Supplied data:
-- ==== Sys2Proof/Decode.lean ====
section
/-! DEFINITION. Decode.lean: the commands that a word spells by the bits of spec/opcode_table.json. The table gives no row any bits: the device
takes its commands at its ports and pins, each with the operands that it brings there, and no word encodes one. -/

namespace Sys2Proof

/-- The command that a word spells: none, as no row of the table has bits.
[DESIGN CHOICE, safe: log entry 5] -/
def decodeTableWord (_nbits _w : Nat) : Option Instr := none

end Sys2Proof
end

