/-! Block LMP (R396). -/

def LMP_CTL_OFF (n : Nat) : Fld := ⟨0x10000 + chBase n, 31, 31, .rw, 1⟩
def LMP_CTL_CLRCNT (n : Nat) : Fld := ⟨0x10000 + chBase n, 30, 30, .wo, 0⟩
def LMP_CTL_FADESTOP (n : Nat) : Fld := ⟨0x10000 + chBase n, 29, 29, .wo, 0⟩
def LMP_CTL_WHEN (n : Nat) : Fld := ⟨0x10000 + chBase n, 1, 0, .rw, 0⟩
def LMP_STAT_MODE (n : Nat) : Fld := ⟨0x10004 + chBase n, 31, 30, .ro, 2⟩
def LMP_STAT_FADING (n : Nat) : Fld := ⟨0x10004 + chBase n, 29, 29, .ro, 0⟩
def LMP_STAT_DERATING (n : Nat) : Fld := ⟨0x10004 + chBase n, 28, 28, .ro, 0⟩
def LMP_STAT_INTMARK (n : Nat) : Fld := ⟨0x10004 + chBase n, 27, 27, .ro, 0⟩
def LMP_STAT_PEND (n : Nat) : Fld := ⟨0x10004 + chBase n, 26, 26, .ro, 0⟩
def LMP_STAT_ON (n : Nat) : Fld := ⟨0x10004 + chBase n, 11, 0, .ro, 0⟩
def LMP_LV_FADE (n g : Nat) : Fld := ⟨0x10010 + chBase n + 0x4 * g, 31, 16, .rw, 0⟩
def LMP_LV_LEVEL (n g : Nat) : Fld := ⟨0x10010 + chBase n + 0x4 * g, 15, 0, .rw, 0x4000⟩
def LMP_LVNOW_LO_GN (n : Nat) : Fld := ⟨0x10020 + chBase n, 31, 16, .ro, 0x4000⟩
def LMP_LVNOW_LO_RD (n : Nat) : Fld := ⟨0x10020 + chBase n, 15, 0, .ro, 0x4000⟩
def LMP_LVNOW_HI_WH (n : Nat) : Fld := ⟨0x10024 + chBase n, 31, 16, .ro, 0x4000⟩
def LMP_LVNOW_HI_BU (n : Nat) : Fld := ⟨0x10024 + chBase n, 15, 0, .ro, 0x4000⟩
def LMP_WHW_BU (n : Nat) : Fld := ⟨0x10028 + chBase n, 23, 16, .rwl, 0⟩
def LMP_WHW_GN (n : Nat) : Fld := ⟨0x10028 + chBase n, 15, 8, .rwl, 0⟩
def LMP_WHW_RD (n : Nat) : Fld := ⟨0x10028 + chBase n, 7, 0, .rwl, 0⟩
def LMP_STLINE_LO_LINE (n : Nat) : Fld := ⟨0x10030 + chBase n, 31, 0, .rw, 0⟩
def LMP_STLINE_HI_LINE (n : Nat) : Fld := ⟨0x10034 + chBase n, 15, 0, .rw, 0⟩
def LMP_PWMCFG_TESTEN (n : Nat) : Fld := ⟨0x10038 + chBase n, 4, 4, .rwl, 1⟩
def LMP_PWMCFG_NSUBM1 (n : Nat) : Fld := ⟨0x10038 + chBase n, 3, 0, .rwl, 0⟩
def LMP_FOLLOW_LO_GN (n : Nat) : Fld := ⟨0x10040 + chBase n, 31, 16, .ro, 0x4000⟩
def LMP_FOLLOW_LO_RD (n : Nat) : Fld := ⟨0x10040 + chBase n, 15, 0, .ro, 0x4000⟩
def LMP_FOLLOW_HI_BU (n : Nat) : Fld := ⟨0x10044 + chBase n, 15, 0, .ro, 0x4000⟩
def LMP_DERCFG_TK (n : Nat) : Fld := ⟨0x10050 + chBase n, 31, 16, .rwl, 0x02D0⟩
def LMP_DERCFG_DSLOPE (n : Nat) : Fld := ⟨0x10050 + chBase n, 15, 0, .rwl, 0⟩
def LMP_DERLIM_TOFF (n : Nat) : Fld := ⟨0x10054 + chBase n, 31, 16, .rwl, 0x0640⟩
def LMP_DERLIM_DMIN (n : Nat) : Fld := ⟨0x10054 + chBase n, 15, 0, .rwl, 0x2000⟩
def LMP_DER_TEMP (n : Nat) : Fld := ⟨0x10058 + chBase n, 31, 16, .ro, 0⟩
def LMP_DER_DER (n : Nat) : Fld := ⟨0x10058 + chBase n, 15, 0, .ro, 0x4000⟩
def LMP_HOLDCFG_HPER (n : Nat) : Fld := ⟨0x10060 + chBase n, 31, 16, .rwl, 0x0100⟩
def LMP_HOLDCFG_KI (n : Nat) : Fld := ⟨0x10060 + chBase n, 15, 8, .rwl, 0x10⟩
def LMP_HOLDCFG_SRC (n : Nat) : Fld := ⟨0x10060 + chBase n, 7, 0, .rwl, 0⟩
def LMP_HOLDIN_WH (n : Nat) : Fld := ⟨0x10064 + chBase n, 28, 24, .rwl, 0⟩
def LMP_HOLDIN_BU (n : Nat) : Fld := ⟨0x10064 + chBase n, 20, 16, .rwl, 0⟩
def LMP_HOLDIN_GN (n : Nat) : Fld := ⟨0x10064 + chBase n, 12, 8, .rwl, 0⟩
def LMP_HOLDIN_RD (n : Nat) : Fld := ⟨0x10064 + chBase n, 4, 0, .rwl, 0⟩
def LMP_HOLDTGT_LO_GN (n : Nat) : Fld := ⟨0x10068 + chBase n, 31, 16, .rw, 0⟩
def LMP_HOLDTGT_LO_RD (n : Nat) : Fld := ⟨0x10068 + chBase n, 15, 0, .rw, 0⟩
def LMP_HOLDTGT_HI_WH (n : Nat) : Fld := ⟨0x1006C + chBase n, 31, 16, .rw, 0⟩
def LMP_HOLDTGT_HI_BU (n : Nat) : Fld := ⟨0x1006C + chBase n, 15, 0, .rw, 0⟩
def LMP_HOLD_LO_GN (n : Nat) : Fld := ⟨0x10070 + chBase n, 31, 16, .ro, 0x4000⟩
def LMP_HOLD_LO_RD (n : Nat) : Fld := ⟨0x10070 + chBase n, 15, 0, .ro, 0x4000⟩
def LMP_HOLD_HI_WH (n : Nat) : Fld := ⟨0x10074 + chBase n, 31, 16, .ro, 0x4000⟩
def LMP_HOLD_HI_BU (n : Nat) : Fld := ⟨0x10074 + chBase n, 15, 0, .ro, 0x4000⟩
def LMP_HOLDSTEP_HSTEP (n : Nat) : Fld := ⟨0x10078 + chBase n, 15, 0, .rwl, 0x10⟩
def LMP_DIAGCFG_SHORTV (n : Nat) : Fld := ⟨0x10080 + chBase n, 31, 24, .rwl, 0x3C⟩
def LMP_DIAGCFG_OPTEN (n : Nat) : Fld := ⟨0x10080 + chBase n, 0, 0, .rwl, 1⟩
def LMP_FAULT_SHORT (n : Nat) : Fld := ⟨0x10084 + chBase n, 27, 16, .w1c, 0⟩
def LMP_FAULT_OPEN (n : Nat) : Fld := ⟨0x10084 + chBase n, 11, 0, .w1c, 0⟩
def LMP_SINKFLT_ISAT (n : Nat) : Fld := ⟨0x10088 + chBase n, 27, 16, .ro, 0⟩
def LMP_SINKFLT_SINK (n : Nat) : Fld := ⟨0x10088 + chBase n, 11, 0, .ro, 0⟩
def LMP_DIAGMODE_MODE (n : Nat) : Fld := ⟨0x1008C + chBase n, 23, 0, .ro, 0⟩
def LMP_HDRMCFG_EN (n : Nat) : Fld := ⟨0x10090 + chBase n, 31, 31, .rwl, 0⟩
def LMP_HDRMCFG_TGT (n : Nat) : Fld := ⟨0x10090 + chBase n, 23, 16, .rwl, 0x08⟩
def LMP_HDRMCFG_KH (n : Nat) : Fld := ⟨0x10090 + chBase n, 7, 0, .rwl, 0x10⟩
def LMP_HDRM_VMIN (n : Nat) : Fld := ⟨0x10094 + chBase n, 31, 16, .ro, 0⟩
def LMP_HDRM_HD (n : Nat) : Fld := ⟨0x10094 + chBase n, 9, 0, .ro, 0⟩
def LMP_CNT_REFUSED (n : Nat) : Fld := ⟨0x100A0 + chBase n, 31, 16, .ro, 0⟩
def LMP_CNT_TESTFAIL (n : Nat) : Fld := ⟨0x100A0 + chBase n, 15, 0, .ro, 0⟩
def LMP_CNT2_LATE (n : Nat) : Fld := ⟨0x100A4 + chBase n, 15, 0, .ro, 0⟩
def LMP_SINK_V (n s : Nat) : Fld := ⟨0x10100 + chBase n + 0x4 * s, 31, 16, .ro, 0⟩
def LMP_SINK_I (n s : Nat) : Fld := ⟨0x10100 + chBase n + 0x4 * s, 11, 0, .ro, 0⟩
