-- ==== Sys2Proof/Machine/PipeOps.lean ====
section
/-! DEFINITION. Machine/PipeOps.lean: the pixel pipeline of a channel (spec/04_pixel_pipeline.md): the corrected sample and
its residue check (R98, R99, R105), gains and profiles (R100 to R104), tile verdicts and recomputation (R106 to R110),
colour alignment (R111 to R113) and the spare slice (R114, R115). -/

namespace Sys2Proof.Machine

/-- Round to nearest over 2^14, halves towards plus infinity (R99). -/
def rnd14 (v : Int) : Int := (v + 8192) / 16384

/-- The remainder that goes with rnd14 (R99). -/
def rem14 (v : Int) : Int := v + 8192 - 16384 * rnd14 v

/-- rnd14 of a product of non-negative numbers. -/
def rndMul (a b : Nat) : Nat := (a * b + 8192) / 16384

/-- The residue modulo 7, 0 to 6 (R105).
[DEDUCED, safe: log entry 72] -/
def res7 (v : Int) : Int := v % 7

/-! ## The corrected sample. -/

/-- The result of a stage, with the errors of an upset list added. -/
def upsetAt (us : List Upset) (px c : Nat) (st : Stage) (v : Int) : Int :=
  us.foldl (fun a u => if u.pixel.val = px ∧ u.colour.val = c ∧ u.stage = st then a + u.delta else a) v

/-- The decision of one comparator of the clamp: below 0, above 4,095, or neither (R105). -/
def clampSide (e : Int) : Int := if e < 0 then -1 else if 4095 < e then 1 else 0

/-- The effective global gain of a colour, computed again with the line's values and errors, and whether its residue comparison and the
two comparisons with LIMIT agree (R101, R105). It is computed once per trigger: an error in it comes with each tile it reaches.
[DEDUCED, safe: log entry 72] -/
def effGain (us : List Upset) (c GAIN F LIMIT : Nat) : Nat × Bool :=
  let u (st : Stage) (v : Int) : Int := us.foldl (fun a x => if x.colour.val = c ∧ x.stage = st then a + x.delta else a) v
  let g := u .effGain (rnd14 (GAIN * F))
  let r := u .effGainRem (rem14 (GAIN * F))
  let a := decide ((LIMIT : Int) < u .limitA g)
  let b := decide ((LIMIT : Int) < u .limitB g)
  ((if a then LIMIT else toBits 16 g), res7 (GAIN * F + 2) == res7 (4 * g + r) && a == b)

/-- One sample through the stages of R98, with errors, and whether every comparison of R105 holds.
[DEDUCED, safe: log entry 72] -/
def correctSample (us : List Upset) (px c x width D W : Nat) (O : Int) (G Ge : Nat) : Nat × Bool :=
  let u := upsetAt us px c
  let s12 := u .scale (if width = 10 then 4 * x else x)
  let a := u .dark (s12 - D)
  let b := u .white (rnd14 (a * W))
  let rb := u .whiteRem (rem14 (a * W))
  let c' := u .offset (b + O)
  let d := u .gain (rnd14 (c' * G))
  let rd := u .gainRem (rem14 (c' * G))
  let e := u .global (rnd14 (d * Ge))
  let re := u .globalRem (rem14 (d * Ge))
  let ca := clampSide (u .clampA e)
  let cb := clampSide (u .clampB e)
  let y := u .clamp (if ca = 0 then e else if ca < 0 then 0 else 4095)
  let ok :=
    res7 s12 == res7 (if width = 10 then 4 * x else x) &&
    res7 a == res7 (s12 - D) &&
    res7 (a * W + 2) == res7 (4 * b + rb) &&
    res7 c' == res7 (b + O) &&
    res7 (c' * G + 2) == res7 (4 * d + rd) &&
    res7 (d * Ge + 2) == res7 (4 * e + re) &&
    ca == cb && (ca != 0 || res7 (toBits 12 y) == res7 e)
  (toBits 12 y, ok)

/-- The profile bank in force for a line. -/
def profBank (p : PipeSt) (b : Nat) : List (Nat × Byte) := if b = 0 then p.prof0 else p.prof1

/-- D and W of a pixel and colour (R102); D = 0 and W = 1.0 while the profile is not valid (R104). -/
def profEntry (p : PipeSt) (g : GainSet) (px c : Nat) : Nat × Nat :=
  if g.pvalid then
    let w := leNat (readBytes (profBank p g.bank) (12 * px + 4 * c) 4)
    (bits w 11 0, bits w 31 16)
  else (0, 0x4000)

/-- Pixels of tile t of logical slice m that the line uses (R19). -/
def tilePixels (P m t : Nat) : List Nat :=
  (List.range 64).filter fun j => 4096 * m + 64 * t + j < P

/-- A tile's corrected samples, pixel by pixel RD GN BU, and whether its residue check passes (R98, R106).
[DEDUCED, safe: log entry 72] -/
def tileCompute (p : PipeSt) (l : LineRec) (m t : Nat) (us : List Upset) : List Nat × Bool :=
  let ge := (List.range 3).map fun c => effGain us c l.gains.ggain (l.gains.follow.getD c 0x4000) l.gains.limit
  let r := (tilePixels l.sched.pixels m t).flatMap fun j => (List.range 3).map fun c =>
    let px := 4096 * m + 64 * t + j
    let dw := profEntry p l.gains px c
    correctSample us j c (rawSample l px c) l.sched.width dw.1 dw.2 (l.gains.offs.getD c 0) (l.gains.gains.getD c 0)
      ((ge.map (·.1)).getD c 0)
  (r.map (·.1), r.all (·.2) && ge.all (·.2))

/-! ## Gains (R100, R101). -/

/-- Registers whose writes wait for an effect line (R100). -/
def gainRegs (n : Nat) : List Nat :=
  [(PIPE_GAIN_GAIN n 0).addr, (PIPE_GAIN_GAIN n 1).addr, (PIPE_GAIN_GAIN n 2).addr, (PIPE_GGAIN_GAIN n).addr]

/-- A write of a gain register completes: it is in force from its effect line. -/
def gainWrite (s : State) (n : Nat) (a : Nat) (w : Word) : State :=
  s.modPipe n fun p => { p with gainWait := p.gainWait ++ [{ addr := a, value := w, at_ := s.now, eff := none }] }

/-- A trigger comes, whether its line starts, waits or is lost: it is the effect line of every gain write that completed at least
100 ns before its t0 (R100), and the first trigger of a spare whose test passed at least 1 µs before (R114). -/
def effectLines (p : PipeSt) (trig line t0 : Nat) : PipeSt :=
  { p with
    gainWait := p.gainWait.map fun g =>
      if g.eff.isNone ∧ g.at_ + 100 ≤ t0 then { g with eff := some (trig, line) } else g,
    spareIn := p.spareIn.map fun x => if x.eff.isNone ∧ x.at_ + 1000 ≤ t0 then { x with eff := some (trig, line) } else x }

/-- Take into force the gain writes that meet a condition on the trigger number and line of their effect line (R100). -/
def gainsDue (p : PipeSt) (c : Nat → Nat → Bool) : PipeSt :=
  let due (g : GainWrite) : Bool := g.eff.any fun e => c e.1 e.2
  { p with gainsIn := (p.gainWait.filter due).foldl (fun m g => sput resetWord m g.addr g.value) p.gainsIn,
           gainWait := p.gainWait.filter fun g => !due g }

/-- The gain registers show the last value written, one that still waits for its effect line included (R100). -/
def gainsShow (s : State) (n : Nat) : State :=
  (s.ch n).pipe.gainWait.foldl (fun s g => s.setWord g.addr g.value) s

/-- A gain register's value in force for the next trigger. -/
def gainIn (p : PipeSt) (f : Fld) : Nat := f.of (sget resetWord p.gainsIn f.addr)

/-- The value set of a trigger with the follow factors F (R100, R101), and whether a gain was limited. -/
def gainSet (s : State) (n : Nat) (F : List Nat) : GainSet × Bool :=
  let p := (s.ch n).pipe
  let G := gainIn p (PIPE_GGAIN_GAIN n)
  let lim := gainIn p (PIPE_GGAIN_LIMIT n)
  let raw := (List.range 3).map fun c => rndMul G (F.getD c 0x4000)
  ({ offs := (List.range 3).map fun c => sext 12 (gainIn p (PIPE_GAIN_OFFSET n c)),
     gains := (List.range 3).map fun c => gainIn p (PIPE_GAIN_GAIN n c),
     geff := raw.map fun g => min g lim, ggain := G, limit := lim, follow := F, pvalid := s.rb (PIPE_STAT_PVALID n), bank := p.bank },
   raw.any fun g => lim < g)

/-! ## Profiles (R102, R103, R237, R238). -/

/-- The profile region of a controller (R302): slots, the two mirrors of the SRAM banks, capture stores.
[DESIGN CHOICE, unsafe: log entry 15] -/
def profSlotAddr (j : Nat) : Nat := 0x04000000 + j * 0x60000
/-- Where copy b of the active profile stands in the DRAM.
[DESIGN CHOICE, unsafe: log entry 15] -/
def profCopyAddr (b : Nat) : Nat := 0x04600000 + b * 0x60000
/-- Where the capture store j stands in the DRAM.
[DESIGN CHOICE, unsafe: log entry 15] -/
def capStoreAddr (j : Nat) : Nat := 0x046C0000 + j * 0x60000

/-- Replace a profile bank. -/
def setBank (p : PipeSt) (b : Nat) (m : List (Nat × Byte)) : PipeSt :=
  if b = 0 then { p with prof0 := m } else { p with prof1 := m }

Problem description: Exactly as they appear, please write out the lines from the opening of the listing above down to the line containing "def LMP_LVNOW_LO_GN (n", with both end lines included.

Task solution:
-- ==== Sys2Proof/Decode.lean ====
section
/-! DEFINITION. Decode.lean: the commands that a word spells by the bits of spec/opcode_table.json. The table gives no row any bits: the device
takes its commands at its ports and pins, each with the operands that it brings there, and no word encodes one. -/

namespace Sys2Proof

/-- The command that a word spells: none, as no row of the table has bits.
[DESIGN CHOICE, safe: log entry 5] -/
def decodeTableWord (_nbits _w : Nat) : Option Instr := none

end Sys2Proof
end

/-! Block LMP (R396). -/

def LMP_CTL_OFF (n : Nat) : Fld := ⟨0x10000 + chBase n, 31, 31, .rw, 1⟩
def LMP_CTL_CLRCNT (n : Nat) : Fld := ⟨0x10000 + chBase n, 30, 30, .wo, 0⟩
def LMP_CTL_FADESTOP (n : Nat) : Fld := ⟨0x10000 + chBase n, 29, 29, .wo, 0⟩
def LMP_CTL_WHEN (n : Nat) : Fld := ⟨0x10000 + chBase n, 1, 0, .rw, 0⟩
def LMP_STAT_MODE (n : Nat) : Fld := ⟨0x10004 + chBase n, 31, 30, .ro, 2⟩
def LMP_STAT_FADING (n : Nat) : Fld := ⟨0x10004 + chBase n, 29, 29, .ro, 0⟩
def LMP_STAT_DERATING (n : Nat) : Fld := ⟨0x10004 + chBase n, 28, 28, .ro, 0⟩
def LMP_STAT_INTMARK (n : Nat) : Fld := ⟨0x10004 + chBase n, 27, 27, .ro, 0⟩
def LMP_STAT_PEND (n : Nat) : Fld := ⟨0x10004 + chBase n, 26, 26, .ro, 0⟩
def LMP_STAT_ON (n : Nat) : Fld := ⟨0x10004 + chBase n, 11, 0, .ro, 0⟩
def LMP_LV_FADE (n g : Nat) : Fld := ⟨0x10010 + chBase n + 0x4 * g, 31, 16, .rw, 0⟩
def LMP_LV_LEVEL (n g : Nat) : Fld := ⟨0x10010 + chBase n + 0x4 * g, 15, 0, .rw, 0x4000⟩
def LMP_LVNOW_LO_GN (n : Nat) : Fld := ⟨0x10020 + chBase n, 31, 16, .ro, 0x4000⟩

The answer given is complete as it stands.